(Saved entries)

/-- The millisecond update of a LOCATE in BRAKE, up to the judgement. -/
theorem update_brake (g : Seg) (s : State) (hm : s.chip.mode ≠ .bypass) (ht : s.chip.sup.ts = .moving)
    (he : s.chip.eng.est = .running) (hc : s.chip.eng.cur = some g) (hp : g.phase = .brake) :
    ∃ p, exec .referenceSpeedUpdate s = .next (s.ends (judgeBrake { s.chip with
      clock := s.chip.clock + 1
      sup := s.chip.sup.tick
      mon := s.chip.mon.tick
      drv := { s.chip.drv with lifters := p }
      eng := { s.chip.eng with
        cur := some { g with
          timer := g.timer.map (· + 1), clipped := g.clipped || decide (effectiveAccel s.chip < g.record.accel) }
        ref := (s.chip.eng.move 0 (effectiveAccel s.chip)).ref
        frac := (s.chip.eng.move 0 (effectiveAccel s.chip)).frac
        starve := s.chip.eng.starve.map (· + 1) } })) := by
  have hs : settleMoves s.chip = s.chip := by simp [settleMoves, ht]
  have hlz : ∀ c, limitTarget c 0 = 0 := fun c => rfl
  have hmv : moveReference (clockTick s.chip) = { clockTick s.chip with eng := (clockTick s.chip).eng.move 0 (effectiveAccel s.chip) } := by
    have hc1 : (clockTick s.chip).eng.cur = some { g with timer := tickTimer g.timer } := by simp [clockTick, Engine.tick, hc]
    have h0 : targetSpeed (clockTick s.chip) = 0 := by simp [targetSpeed, hc1, unlimitedTarget, hp, hlz]
    have ha : effectiveAccel (clockTick s.chip) = effectiveAccel s.chip :=
      effectiveAccel_eq rfl rfl rfl (by simp [clockTick, Engine.tick, hc])
    simp only [moveReference, hc1, hp, h0, ha]
    simp [onEng]
  have hkt : markClipped (moveReference (clockTick s.chip)) = { s.chip with
      clock := s.chip.clock + 1
      sup := s.chip.sup.tick
      mon := s.chip.mon.tick
      eng := { s.chip.eng with
        cur := some { g with
          timer := g.timer.map (· + 1), clipped := g.clipped || decide (effectiveAccel s.chip < g.record.accel) }
        ref := (s.chip.eng.move 0 (effectiveAccel s.chip)).ref
        frac := (s.chip.eng.move 0 (effectiveAccel s.chip)).frac
        starve := s.chip.eng.starve.map (· + 1) } } := by
    rw [hmv]
    simp only [markClipped, onSeg, onEng, clockTick]
    rw [tick_move]
    simp only [Engine.tick, hc, Option.map_some, tickTimer]
    have : ∀ c : Chip, ∀ g' : Seg, g'.phase = .brake → g'.record = g.record → c.gnt = s.chip.gnt → c.set = s.chip.set → c.sup.threaded = s.chip.sup.threaded →
      clips c g' = decide (effectiveAccel s.chip < g.record.accel) := by
      intro c g' h1 h2 h3 h4 h5
      have hpr : c.profile = s.chip.profile := by simp only [Chip.profile, h4, h5]
      have hst : stopAccel c = stopAccel s.chip := by simp only [stopAccel, h3, hpr]
      have e : recordAccel c g.record = effectiveAccel s.chip := by
        simp only [effectiveAccel, hc, recordAccel, hst, h3]
      simp [clips, unlimitedTarget, h1, h2, hlz, e]
    rw [this] <;> first | rfl | exact hp
  obtain ⟨p, hl⟩ := askLifters_drv (markClipped (moveReference (clockTick s.chip)))
  rw [hkt] at hl
  have hbr : ∀ c : Chip, ∀ g' : Seg, ∀ m, c.eng.cur = some g' → g'.phase = .brake → judgeCurrent m c = c := by
    intro c g' m h1 h2
    have : fallenToZero c g' = false := by simp [fallenToZero, unlimitedTarget, h2]
    simp only [judgeCurrent, h1]; split
    · simp [judgeSpeed, this, h2, settle, outcome]
    · rfl
  refine ⟨p, ?_⟩
  simp only [exec, execReferenceSpeedUpdate, State.onChip, State.ends, referenceStep, hs, hm, if_false]
  have h1 : (clockTick s.chip).sup.ts = .moving := ht
  simp only [updateReference, h1, hkt, hl]
  rw [hbr _ { g with timer := g.timer.map (· + 1), clipped := g.clipped || decide (effectiveAccel s.chip < g.record.accel) } _ rfl hp,
    starved_idle]
  simp [he]

/-- A move that ends at 0 keeps no fraction. -/
theorem move_frac_zero (e : Engine) (a : Nat) (h : (e.move 0 a).ref = 0) : (e.move 0 a).frac = 0 := by
  simp only [Engine.move] at h ⊢
  split
  · rfl
  · rename_i k; simp only [k, if_false] at h
    exfalso; split at h <;> omega

/-- The play target by what it reads. -/
theorem playTarget_eq {c c' : Chip} {g g' : Seg} (h1 : c.gnt = c'.gnt) (h2 : g.record = g'.record) (h3 : g.dir = g'.dir) :
    playTarget c g = playTarget c' g' := by
  simp only [playTarget, h1, h2, h3]

/-- The intake's part of a take changes the intake alone. -/
theorem takeSlot_frame (id : RingId) (r : Record) (c : Chip) : ∃ p, takeSlot id r c = { c with pln := p } := by
  simp only [takeSlot]; split
  · exact ⟨_, rfl⟩
  · exact ⟨_, rfl⟩

/-- A take lowers the count of its ring by one. -/
theorem takeSlot_queued (id : RingId) (r : Record) (c : Chip) :
    ((takeSlot id r c).pln.ring id).queued = (c.pln.ring id).queued - 1 := by
  simp only [takeSlot]; split
  · rename_i h; obtain ⟨rfl, -⟩ := h; rfl
  · cases id <;> rfl

/-- The rings after a take. -/
theorem takeSlot_ring (id : RingId) (r : Record) (c : Chip) :
    let q := c.pln.ring id
    let q' := (takeSlot id r c).pln.ring id
    q'.take = (q.take + 1) % q.slots.length ∧ q'.queued = q.queued - 1 ∧
      (q.take < q.slots.length → (q'.slot q.take).view = .current) ∧
      (∀ i, i ≠ q.take → q'.slot i = q.slot i) ∧
      (takeSlot id r c).pln.list = c.pln.list ++ [.mark id q.take] ++
        (if id = .urgent ∧ r.flush = true then c.mainReturns .flushed else []) ∧
      (id = .urgent → r.flush = true → (takeSlot id r c).pln.main = c.pln.main.flushed) ∧
      (id = .urgent → r.flush = false → (takeSlot id r c).pln.main = c.pln.main) ∧
      (id = .main → (takeSlot id r c).pln.urgent = c.pln.urgent) := by
  intro q q'
  have hv : ∀ r : Ring, (r.take < r.slots.length → ((r.taken).slot r.take).view = .current) ∧ (∀ i, i ≠ r.take → (r.taken).slot i = r.slot i) := by
    intro r; refine ⟨fun h => ?_, fun i h => ?_⟩
    · simp [Ring.taken, Ring.slot, Ring.withSlot, h]
    · simp [Ring.taken, Ring.slot, Ring.withSlot, Ne.symm h]
  have hq : q' = q.taken := by
    simp only [q', q, takeSlot]; split
    · rename_i h; obtain ⟨rfl, -⟩ := h; rfl
    · cases id <;> rfl
  refine ⟨by rw [hq]; rfl, by rw [hq]; rfl, by rw [hq]; exact (hv q).1, by rw [hq]; exact (hv q).2, ?_, ?_, ?_, ?_⟩
  · simp only [takeSlot]
    split
    · rename_i h; obtain ⟨rfl, -⟩ := h
      simp [flushRing, onPln, Plan.ring, Plan.withRing, Chip.mainReturns, Ring.queuedSlots, q]
    · simp [onPln, q]
  · rintro rfl h; simp only [takeSlot, h, and_self, if_true]; rfl
  · rintro rfl h; simp only [takeSlot, h]; rfl
  · rintro rfl; simp only [takeSlot]; rfl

> [Activity]
Output all of the data exactly as given.

> [Exercise output]
/-- The millisecond update of a LOCATE in BRAKE, up to the judgement. -/
theorem update_brake (g : Seg) (s : State) (hm : s.chip.mode ≠ .bypass) (ht : s.chip.sup.ts = .moving)
    (he : s.chip.eng.est = .running) (hc : s.chip.eng.cur = some g) (hp : g.phase = .brake) :
    ∃ p, exec .referenceSpeedUpdate s = .next (s.ends (judgeBrake { s.chip with
      clock := s.chip.clock + 1
      sup := s.chip.sup.tick
      mon := s.chip.mon.tick
      drv := { s.chip.drv with lifters := p }
      eng := { s.chip.eng with
        cur := some { g with
          timer := g.timer.map (· + 1), clipped := g.clipped || decide (effectiveAccel s.chip < g.record.accel) }
        ref := (s.chip.eng.move 0 (effectiveAccel s.chip)).ref
        frac := (s.chip.eng.move 0 (effectiveAccel s.chip)).frac
        starve := s.chip.eng.starve.map (· + 1) } })) := by
  have hs : settleMoves s.chip = s.chip := by simp [settleMoves, ht]
  have hlz : ∀ c, limitTarget c 0 = 0 := fun c => rfl
  have hmv : moveReference (clockTick s.chip) = { clockTick s.chip with eng := (clockTick s.chip).eng.move 0 (effectiveAccel s.chip) } := by
    have hc1 : (clockTick s.chip).eng.cur = some { g with timer := tickTimer g.timer } := by simp [clockTick, Engine.tick, hc]
    have h0 : targetSpeed (clockTick s.chip) = 0 := by simp [targetSpeed, hc1, unlimitedTarget, hp, hlz]
    have ha : effectiveAccel (clockTick s.chip) = effectiveAccel s.chip :=
      effectiveAccel_eq rfl rfl rfl (by simp [clockTick, Engine.tick, hc])
    simp only [moveReference, hc1, hp, h0, ha]
    simp [onEng]
  have hkt : markClipped (moveReference (clockTick s.chip)) = { s.chip with
      clock := s.chip.clock + 1
      sup := s.chip.sup.tick
      mon := s.chip.mon.tick
      eng := { s.chip.eng with
        cur := some { g with
          timer := g.timer.map (· + 1), clipped := g.clipped || decide (effectiveAccel s.chip < g.record.accel) }
        ref := (s.chip.eng.move 0 (effectiveAccel s.chip)).ref
        frac := (s.chip.eng.move 0 (effectiveAccel s.chip)).frac
        starve := s.chip.eng.starve.map (· + 1) } } := by
    rw [hmv]
    simp only [markClipped, onSeg, onEng, clockTick]
    rw [tick_move]
    simp only [Engine.tick, hc, Option.map_some, tickTimer]
    have : ∀ c : Chip, ∀ g' : Seg, g'.phase = .brake → g'.record = g.record → c.gnt = s.chip.gnt → c.set = s.chip.set → c.sup.threaded = s.chip.sup.threaded →
      clips c g' = decide (effectiveAccel s.chip < g.record.accel) := by
      intro c g' h1 h2 h3 h4 h5
      have hpr : c.profile = s.chip.profile := by simp only [Chip.profile, h4, h5]
      have hst : stopAccel c = stopAccel s.chip := by simp only [stopAccel, h3, hpr]
      have e : recordAccel c g.record = effectiveAccel s.chip := by
        simp only [effectiveAccel, hc, recordAccel, hst, h3]
      simp [clips, unlimitedTarget, h1, h2, hlz, e]
    rw [this] <;> first | rfl | exact hp
  obtain ⟨p, hl⟩ := askLifters_drv (markClipped (moveReference (clockTick s.chip)))
  rw [hkt] at hl
  have hbr : ∀ c : Chip, ∀ g' : Seg, ∀ m, c.eng.cur = some g' → g'.phase = .brake → judgeCurrent m c = c := by
    intro c g' m h1 h2
    have : fallenToZero c g' = false := by simp [fallenToZero, unlimitedTarget, h2]
    simp only [judgeCurrent, h1]; split
    · simp [judgeSpeed, this, h2, settle, outcome]
    · rfl
  refine ⟨p, ?_⟩
  simp only [exec, execReferenceSpeedUpdate, State.onChip, State.ends, referenceStep, hs, hm, if_false]
  have h1 : (clockTick s.chip).sup.ts = .moving := ht
  simp only [updateReference, h1, hkt, hl]
  rw [hbr _ { g with timer := g.timer.map (· + 1), clipped := g.clipped || decide (effectiveAccel s.chip < g.record.accel) } _ rfl hp,
    starved_idle]
  simp [he]

/-- A move that ends at 0 keeps no fraction. -/
theorem move_frac_zero (e : Engine) (a : Nat) (h : (e.move 0 a).ref = 0) : (e.move 0 a).frac = 0 := by
  simp only [Engine.move] at h ⊢
  split
  · rfl
  · rename_i k; simp only [k, if_false] at h
    exfalso; split at h <;> omega

/-- The play target by what it reads. -/
theorem playTarget_eq {c c' : Chip} {g g' : Seg} (h1 : c.gnt = c'.gnt) (h2 : g.record = g'.record) (h3 : g.dir = g'.dir) :
    playTarget c g = playTarget c' g' := by
  simp only [playTarget, h1, h2, h3]

/-- The intake's part of a take changes the intake alone. -/
theorem takeSlot_frame (id : RingId) (r : Record) (c : Chip) : ∃ p, takeSlot id r c = { c with pln := p } := by
  simp only [takeSlot]; split
  · exact ⟨_, rfl⟩
  · exact ⟨_, rfl⟩

/-- A take lowers the count of its ring by one. -/
theorem takeSlot_queued (id : RingId) (r : Record) (c : Chip) :
    ((takeSlot id r c).pln.ring id).queued = (c.pln.ring id).queued - 1 := by
  simp only [takeSlot]; split
  · rename_i h; obtain ⟨rfl, -⟩ := h; rfl
  · cases id <;> rfl

/-- The rings after a take. -/
theorem takeSlot_ring (id : RingId) (r : Record) (c : Chip) :
    let q := c.pln.ring id
    let q' := (takeSlot id r c).pln.ring id
    q'.take = (q.take + 1) % q.slots.length ∧ q'.queued = q.queued - 1 ∧
      (q.take < q.slots.length → (q'.slot q.take).view = .current) ∧
      (∀ i, i ≠ q.take → q'.slot i = q.slot i) ∧
      (takeSlot id r c).pln.list = c.pln.list ++ [.mark id q.take] ++
        (if id = .urgent ∧ r.flush = true then c.mainReturns .flushed else []) ∧
      (id = .urgent → r.flush = true → (takeSlot id r c).pln.main = c.pln.main.flushed) ∧
      (id = .urgent → r.flush = false → (takeSlot id r c).pln.main = c.pln.main) ∧
      (id = .main → (takeSlot id r c).pln.urgent = c.pln.urgent) := by
  intro q q'
  have hv : ∀ r : Ring, (r.take < r.slots.length → ((r.taken).slot r.take).view = .current) ∧ (∀ i, i ≠ r.take → (r.taken).slot i = r.slot i) := by
    intro r; refine ⟨fun h => ?_, fun i h => ?_⟩
    · simp [Ring.taken, Ring.slot, Ring.withSlot, h]
    · simp [Ring.taken, Ring.slot, Ring.withSlot, Ne.symm h]
  have hq : q' = q.taken := by
    simp only [q', q, takeSlot]; split
    · rename_i h; obtain ⟨rfl, -⟩ := h; rfl
    · cases id <;> rfl
  refine ⟨by rw [hq]; rfl, by rw [hq]; rfl, by rw [hq]; exact (hv q).1, by rw [hq]; exact (hv q).2, ?_, ?_, ?_, ?_⟩
  · simp only [takeSlot]
    split
    · rename_i h; obtain ⟨rfl, -⟩ := h
      simp [flushRing, onPln, Plan.ring, Plan.withRing, Chip.mainReturns, Ring.queuedSlots, q]
    · simp [onPln, q]
  · rintro rfl h; simp only [takeSlot, h, and_self, if_true]; rfl
  · rintro rfl h; simp only [takeSlot, h]; rfl
  · rintro rfl; simp only [takeSlot]; rfl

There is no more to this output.